What the task asks: Search the listing below for the line containing "(43_upload_protocol.md R214). -/". From there through the line containing "30_encoding.md R101). -/", transcribe every line exactly, both ends included.

Data records:
theorem guarded {code target g1 g2 : Nat} {owner : State → Reply} (h : VentedReply s (owner s)) :
    VentedReply s (guarded code target g1 g2 owner s) := .ite (fun _ => h) fun _ => .refuse ..

end VentedReply

/-! ### Reads and ports -/

theorem vented_status (part : Nat) (s : State) : VentedReply s (statusReply part s) := by
  unfold statusReply
  split <;> exact ⟨.refl s⟩

theorem vented_readPack (index gen : Nat) (s : State) : VentedReply s (readPackReply index gen s) :=
  .withPack fun _ _ => .same _ rfl

theorem vented_list (p : Port) (state lot : Option Nat) (s : State) : VentedReply s (listReply p state lot s) := by
  unfold listReply
  split
  · exact .refuse ..
  · exact .same _ (venting_setPort ..)

theorem vented_cursor (p : Port) (index : Nat) (s : State) : VentedReply s (cursorReply p index s) := by
  unfold cursorReply
  split
  · exact .refuse ..
  · exact .same _ (venting_setPort ..)

theorem vented_readBay (bay : Nat) (s : State) : VentedReply s (readBayReply bay s) := by
  unfold readBayReply
  split <;> exact ⟨.refl s⟩

theorem vented_readZone (zone : Nat) (s : State) : VentedReply s (readZoneReply zone s) := by
  unfold readZoneReply
  split <;> exact ⟨.refl s⟩

theorem vented_readLot (lot : Nat) (s : State) : VentedReply s (readLotReply lot s) := by
  unfold readLotReply
  split
  · exact .refuse ..
  · split <;> exact ⟨.refl s⟩

theorem vented_readBank (bank : Nat) (s : State) : VentedReply s (readBankReply bank s) := by
  unfold readBankReply
  split <;> exact ⟨.refl s⟩

theorem vented_readConfig (item index : Nat) (s : State) : VentedReply s (readConfigReply item index s) := by
  unfold readConfigReply
  split <;> exact ⟨.refl s⟩

theorem vented_fetch (p : Port) (s : State) : VentedReply s (fetchReply p s) := .same _ (venting_setPort ..)

theorem vented_presence (p : Port) (seconds : Nat) (s : State) : VentedReply s (presenceReply p seconds s) :=
  .same _ (venting_setPort ..)

theorem venting_clearBankState (k : BankId) (s : State) : (clearBankState k s).venting = s.venting :=
  (venting_of_lessFeed (lessFeed_deliverBanks _)).trans (venting_notify ..)

theorem vented_clearBank (p : Port) (bank number : Nat) (s : State) :
    VentedReply s (clearBankReply p bank number s) := by
  unfold clearBankReply
  split
  · exact .refuse ..
  · exact .check fun _ => .check fun _ => .ite (fun _ => .same _ rfl) fun _ =>
      .check fun _ => .same _ (venting_clearBankState ..)

theorem vented_enables (p : Port) (bank : Nat) (es : List Nat) (s : State) :
    VentedReply s (enablesReply p bank es s) := by
  unfold enablesReply
  split
  · exact .refuse ..
  · split
    · exact .refuse ..
    · exact .check fun _ => .same _ rfl
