-- ==== Sys2Proof/Proofs/FeedZones.lean ====
section
/-! PROOFS, layer 15 continued. Lots, zones, the inert state and the ports: what their changes tell the Feed Controller, and
the laws of the shred permit and of the shred queue that stand after them (R97, R108, R154, R166). -/

open Sys2Proof Sys2Proof.Machine

namespace Sys2Proof.Machine

/-! ### Lots -/

/-- The lots, but for the shred lot, are nothing the laws read. -/
theorem feeding_setLot (j : Fin 8) (l : Option Lot) (s : State) : (s.setLot j l).feeding = s.feeding := rfl

theorem feeds_setLot {j : Fin 8} {l : Option Lot} {s : State} (kept : Keeps s (s.setLot j l)) : Feeds s (s.setLot j l) :=
  .same kept rfl fun _ => rfl

theorem feeds_closeLot {j : Fin 8} {l : Lot} {s : State} (used : s.lotAt j = some l) (closes : lotCloses s j l = true) :
    Feeds s (closeLot j l s) := by
  simp only [lotCloses, Bool.and_eq_true] at closes
  obtain ⟨⟨_, all⟩, _⟩ := closes
  unfold closeLot
  extract_lets bal closed s1 s2 s3
  have written : Feeds s s1 := feeds_setLot (keeps_setLot used rfl fun _ => .inr all)
  have posted : Still s1 s2 := by
    simp only [s2]
    split
    · exact still_postRaw _ (by exact nofun)
    · exact .refl s1
  exact ((written.before posted).trans (feeds_setShred ..)).before (still_notify ..)

theorem feeds_testClosing (j : Fin 8) (s : State) : Feeds s (testClosing j s) := by
  unfold testClosing
  split
  · exact .ite (fun closes => feeds_closeLot ‹_› closes) fun _ => .refl s
  · exact .refl s

/-! ### Zones -/

/-- The inputs with the state of a zone, where it is Z6 or Z7 (R108). -/
def PermitInputs.atZone (z : Fin 8) (st : ZoneState) (i : PermitInputs) : PermitInputs :=
  if z = 5 then { i with z6 := st } else if z = 6 then { i with z7 := st } else i

theorem PermitInputs.atZone_other {z : Fin 8} {st : ZoneState} {i : PermitInputs} (h : ¬(z = 5 ∨ z = 6)) :
    i.atZone z st = i := by
  obtain ⟨h5, h6⟩ := not_or.1 h
  rw [PermitInputs.atZone, if_neg h5, if_neg h6]

theorem PermitInputs.atZone_atZone (z : Fin 8) (a b : ZoneState) (i : PermitInputs) :
    (i.atZone z a).atZone z b = i.atZone z b := by
  unfold PermitInputs.atZone
  split
  · rfl
  · split <;> rfl

theorem PermitInputs.atZone_answered (z : Fin 8) (st : ZoneState) (i : PermitInputs) (a : Bool) :
    (i.answered a).atZone z st = (i.atZone z st).answered a := by
  unfold PermitInputs.atZone
  split
  · rfl
  · split <;> rfl

section

variable {s t u : State} {z : Fin 8}

theorem owned_setZone (z : Fin 8) (q : Zone) (s : State) : (s.setZone z q).owned = s.owned.atZone z q.state := by
  by_cases h5 : z = 5
  · subst h5
    have z7 : (s.setZone 5 q).zone 6 = s.zone 6 := State.zone_setZone_other s (by decide) q
    simp only [State.owned, PermitInputs.atZone, if_true, State.zone_setZone_same, z7]
    rfl
  · have z6 : (s.setZone z q).zone 5 = s.zone 5 := State.zone_setZone_other s (Ne.symm h5) q
    by_cases h6 : z = 6
    · subst h6
      simp only [State.owned, PermitInputs.atZone, if_neg h5, if_true, State.zone_setZone_same, z6]
      rfl
    · have z7 : (s.setZone z q).zone 6 = s.zone 6 := State.zone_setZone_other s (Ne.symm h6) q
      simp only [State.owned, PermitInputs.atZone, if_neg h5, if_neg h6, z6, z7]
      rfl

/-- What the owners hold of a zone is its state. -/
theorem owned_atZone (z : Fin 8) (s : State) : s.owned.atZone z (s.zone z).state = s.owned := by
  unfold PermitInputs.atZone
  split
  case isTrue h => rw [h]; rfl
  case isFalse =>
    split
    case isTrue h => rw [h]; rfl
    case isFalse => rfl

theorem drives_setZone (z : Fin 8) (q : Zone) (s : State) : Drives s (s.setZone z q) :=
  drives_owner (site_setZone ..) rfl

/-- A zone's context written with its state as it was. -/
theorem still_setZone {q : Zone} (h : q.state = (s.zone z).state) : Still s (s.setZone z q) := by
  refine ⟨site_setZone .., ?_⟩
  have owned : (s.setZone z q).owned = s.owned := by rw [owned_setZone, h, owned_atZone]
  simp only [State.feeding, owned]
  rfl

/-- A zone's change of state, before it is delivered. -/
theorem knows_setZone (z : Fin 8) (q : Zone) (told : s.feed.inputs = s.owned) :
    (s.setZone z q).Knows (PermitInputs.atZone z .normal) := by
  rw [State.Knows, owned_setZone, PermitInputs.atZone_atZone, ← told]
  rfl

/-- Delivered, it is known (R108, R154). -/
theorem told_of_atZone (k : u.Knows (PermitInputs.atZone z .normal)) :
    u.feed.inputs.atZone z (u.zone z).state = u.owned := by
  rw [← PermitInputs.atZone_atZone z .normal, k, PermitInputs.atZone_atZone, owned_atZone]

/-- The state of Z6 or Z7 written to the inputs (R108). -/
def zoneWritten (z : Fin 8) (st : ZoneState) (s : State) : State := { s with feed.inputs := s.feed.inputs.atZone z st }

/-- And a lock that moves back held (R122). -/
def heldBack (z : Fin 8) (st : ZoneState) (s : State) : State :=
  if (zoneWritten z st s).feed.lock.movesBack ∧ st ≠ .normal then holdLock 3 (zoneWritten z st s) else zoneWritten z st s

theorem deliverFeedZone_eq (h : z = 5 ∨ z = 6) (st : ZoneState) (s : State) :
    deliverFeedZone z st s = evalPermit (heldBack z st s) := by
  have written : (if z = 5 then { s with feed.inputs.z6 := st } else { s with feed.inputs.z7 := st } : State) =
      zoneWritten z st s := by
    unfold zoneWritten PermitInputs.atZone
    by_cases h5 : z = 5
    · simp only [if_pos h5]
    · simp only [if_neg h5, if_pos (h.resolve_left h5)]
  simp only [deliverFeedZone, written, heldBack]

theorem aftermath_heldBack (z : Fin 8) (st : ZoneState) (s : State) : Aftermath (zoneWritten z st s) (heldBack z st s) :=
  .ite (fun _ => aftermath_holdLock ..) fun _ => .refl _

theorem core_heldBack (z : Fin 8) (st : ZoneState) (s : State) : (heldBack z st s).core = (zoneWritten z st s).core := by
  unfold heldBack
  split
  · exact core_holdLock 3 _
  · rfl

theorem geared_heldBack (geared : s.feeding.Geared) (st : ZoneState) : (heldBack z st s).feeding.Geared := by
  have written : (zoneWritten z st s).feeding.Geared := ⟨geared.output, geared.upper, geared.lower, geared.moves⟩
  unfold heldBack
  split
  · rw [feeding_holdLock]
    exact written.locked nofun
  · exact written

theorem queued_heldBack (q : s.Queued) (z : Fin 8) (st : ZoneState) : (heldBack z st s).Queued := by
  have written : (zoneWritten z st s).Queued := q.same rfl id (waits_of_packs rfl)
  unfold heldBack
  split
  · exact written.of_lessBanks (lessBanks_holdLock 3 _) (by rw [holdLock_feed]; exact id)
  · exact written

theorem drives_deliverFeedZone (h : z = 5 ∨ z = 6) (st : ZoneState) (s : State) : Drives s (deliverFeedZone z st s) where
  kept := .of_site (site_deliverFeedZone ..)
  run := run_of_core (core_deliverFeedZone ..)
  law law := by
    rw [deliverFeedZone_eq h]
    exact lawful_evalPermit (geared_heldBack law.toGeared st)
  queue _ q := by
    rw [deliverFeedZone_eq h]
    exact queued_evalPermit (queued_heldBack q z st)

theorem deliverFeedZone_inputs (h : z = 5 ∨ z = 6) (st : ZoneState) (s : State) :
    (deliverFeedZone z st s).feed.inputs = s.feed.inputs.atZone z st := by
  rw [deliverFeedZone_eq h, evalPermit_inputs, (aftermath_heldBack z st s).inputs, zoneWritten]

theorem deliverFeedZone_owned (h : z = 5 ∨ z = 6) (st : ZoneState) (s : State) :
    (deliverFeedZone z st s).owned = s.owned := by
  rw [deliverFeedZone_eq h, (aftermath_evalPermit _).owned (core_evalPermit _),
    (aftermath_heldBack z st s).owned (core_heldBack z st s)]
  rfl

theorem still_deliverPurge (on : Bool) (s : State) : Still s (deliverPurge on s) := ⟨site_deliverPurge .., rfl⟩

theorem still_release (z : Fin 8) (on : Bool) (s : State) : Still s (command (.release z) on s) := ⟨site_command .., rfl⟩

/-- Where a zone's change awaits its delivery, the delivery makes it known (R108, R154). -/
theorem feeds_deliverZone {old : ZoneState} (k : Drives s u)
    (knows : s.feed.inputs = s.owned → u.Knows (PermitInputs.atZone z .normal)) : Feeds s (deliverZone z old u) := by
  unfold deliverZone
  extract_lets st u1 u2 u3 u4
  have alarms : Feeds u u1 := .onlyIf (.refl u) fun t => Feeds.foldl (fun t n => feeds_alarmBay n t) _ t
  have told : Feeds s u2 := by
    simp only [u2]
    split
    case isTrue h =>
      have feeding : u1.feeding = u.feeding := by
        simp only [u1]
        split
        · exact feeding_alarmBays ..
        · rfl
      have inputs : u1.feed.inputs = u.feed.inputs := congrArg Feeding.inputs feeding
      have owned : u1.owned = u.owned := congrArg Feeding.owned feeding
      refine ⟨(k.trans alarms.toDrives).trans (drives_deliverFeedZone h st u1), fun e => ?_⟩
      rw [deliverFeedZone_inputs h, deliverFeedZone_owned h, inputs, owned]
      exact told_of_atZone (knows e)
    case isFalse h =>
      refine ⟨k.trans alarms.toDrives, fun e => alarms.told ?_⟩
      have known := knows e
      rwa [State.Knows, PermitInputs.atZone_other h, PermitInputs.atZone_other h] at known
  have released : Feeds s u3 := told.onlyIf feeds_releaseLock
  have purged : Feeds s u4 := released.onlyIf fun t => .still (still_deliverPurge _ t)
  exact purged.before (still_notify ..)

theorem feeds_changeZone (z : Fin 8) (q : Zone) (s : State) : Feeds s (changeZone z q s) :=
  feeds_deliverZone (drives_setZone z q s) (knows_setZone z q)

/-- A zone's change of state with its posting before it (log entry 9). -/
theorem feeds_postAndDeliver (z : Fin 8) (q : Zone) (p : Posting) {old : ZoneState} (h : Still (s.setZone z q) t) :
    Feeds s (deliverZone z old (post p t)) := by
  have written : Drives s t := (drives_setZone z q s).trans (Feeds.still h).toDrives
  refine feeds_deliverZone (written.trans (drives_post p t)) fun told => ?_
  exact knows_post p (PermitInputs.atZone_answered z .normal) (knows_of_feeding h.feeding (knows_setZone z q told))

theorem feeds_enterReleased (z : Fin 8) (detail : Nat) (s : State) : Feeds s (enterReleased z detail s) :=
  feeds_postAndDeliver z _ _ (still_release ..)

theorem feeds_evalRelease (z : Fin 8) (s : State) : Feeds s (evalRelease z s) :=
  .ite (fun _ => .ite (fun _ => feeds_enterReleased ..) fun _ => feeds_changeZone ..) fun _ => .refl s

theorem feeds_enterAlarm (z : Fin 8) (part : Nat) (s : State) : Feeds s (enterAlarm z part s) :=
  .trans (feeds_postAndDeliver z _ _ (.refl _)) (feeds_evalRelease ..)

theorem feeds_enterPreAlarm (z : Fin 8) (detail : Nat) (s : State) : Feeds s (enterPreAlarm z detail s) :=
  feeds_postAndDeliver z _ _ (.refl _)

theorem feeds_evalZone (z : Fin 8) (detail : Nat) (s : State) : Feeds s (evalZone z detail s) := by
  unfold evalZone
  refine .ite (fun _ => ?_) fun _ => .refl s
  split
  · exact feeds_enterAlarm ..
  · exact .ite (fun _ => .ite (fun _ => feeds_enterPreAlarm ..) fun _ => .refl s) fun _ =>
      .ite (fun _ => feeds_changeZone ..) fun _ => .refl s

theorem feeds_deliverInventory (z : Fin 8) (s : State) : Feeds s (deliverInventory z s) :=
  .ite (fun _ => .refl s) fun _ => .after (feeds_evalRelease ..) (still_setZone rfl)

theorem feeds_deliverPlaces (src dst : Option (Fin 8)) (s : State) : Feeds s (deliverPlaces src dst s) := by
  have delivered : ∀ (z : Option (Fin 8)) (t : State), Feeds t (match z with
      | none => t
      | some z => deliverInventory z t) := by
    intro z t
    cases z with
    | none => exact .refl t
    | some z => exact feeds_deliverInventory z t
  exact (delivered src s).trans (delivered dst _)

end

end Sys2Proof.Machine
end

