-- ==== Sys2Proof/Machine/Operands.lean ====
section
/-! DEFINITION. The operands of the instructions: target addresses of a Data record, and the values the TX frames
carry, read from the registers and the image when the frame is sent (30_encoding.md R98 to R102). -/

namespace Sys2Proof.Machine

/-- `t = GOFF + REC.addr + i` for `i = 0`, an exact sum with no wrap at 16 bits (41_image_builder.md R162). -/
def targetBase (s : State) (r : Record) : Nat := s.goff + r.addr.toNat

/-- `ImgRead(a), ImgRead(a + 1), …`: `n` bytes in ascending order (43_upload_protocol.md R214). -/
def imgBytes (s : State) (a : Nat) : Nat → List Byte
  | 0 => []
  | n + 1 => imgRead s a :: imgBytes s (a + 1) n

/-- The bytes `D` of the page at CUR_ADDR (43_upload_protocol.md R214, 30_encoding.md R101). -/
def pageBytes (s : State) : List Byte := imgBytes s s.curAddr s.cfg.pageSize

/-- The low 32 bits of CUR_ADDR, which the ADDR frame carries (30_encoding.md R100). -/
def addrOperand (s : State) : BitVec 32 := BitVec.ofNat 32 s.curAddr

/-- `crc = CRC32(D)` over the bytes of the page (30_encoding.md R102, 43_upload_protocol.md R217). -/
def crcOperand (s : State) : BitVec 32 := pageCrc s.cfg.crc (pageBytes s)

/-- The operands of every TX row in a state; CFG.INIT = None sends no byte (43_upload_protocol.md R205). -/
def frameOperands (s : State) : FrameOperands where
  initSeq := s.cfg.initSeq.getD []
  curAddr := addrOperand s
  page := pageBytes s
  crc := crcOperand s

/-- The frame an instruction sends in a state. -/
def frameOf (s : State) (i : Instr) : List Byte := encode (frameOperands s) i

end Sys2Proof.Machine
end

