-- ==== Sys2Proof/Machine/Dispatch.lean ====
section
/-! DEFINITION. One arm per row of spec/opcode_table.json. -/

namespace Sys2Proof.Machine

def exec (i : Instr) (s : State) : Host.Outcome State Fault Refusal :=
  match i with
  | .recData r => Sys2Proof.Machine.execRecData r s
  | .recEof r => Sys2Proof.Machine.execRecEof r s
  | .recSkip r => Sys2Proof.Machine.execRecSkip r s
  | .txInit => Sys2Proof.Machine.execTxInit s
  | .txSof => Sys2Proof.Machine.execTxSof s
  | .txAddr => Sys2Proof.Machine.execTxAddr s
  | .txData => Sys2Proof.Machine.execTxData s
  | .txCrc => Sys2Proof.Machine.execTxCrc s
  | .txReboot => Sys2Proof.Machine.execTxReboot s
  | .rxInitAck => Sys2Proof.Machine.execRxInitAck s
  | .rxAckSof => Sys2Proof.Machine.execRxAckSof s
  | .rxAckAddr => Sys2Proof.Machine.execRxAckAddr s
  | .rxAckData => Sys2Proof.Machine.execRxAckData s
  | .rxCrcAck => Sys2Proof.Machine.execRxCrcAck s
  | .rxAckPage => Sys2Proof.Machine.execRxAckPage s

end Sys2Proof.Machine
end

Your response:
/-- `ImgRead(a), ImgRead(a + 1), …`: `n` bytes in ascending order (43_upload_protocol.md R214). -/
def imgBytes (s : State) (a : Nat) : Nat → List Byte
  | 0 => []
  | n + 1 => imgRead s a :: imgBytes s (a + 1) n

/-- The bytes `D` of the page at CUR_ADDR (43_upload_protocol.md R214, 30_encoding.md R101). -/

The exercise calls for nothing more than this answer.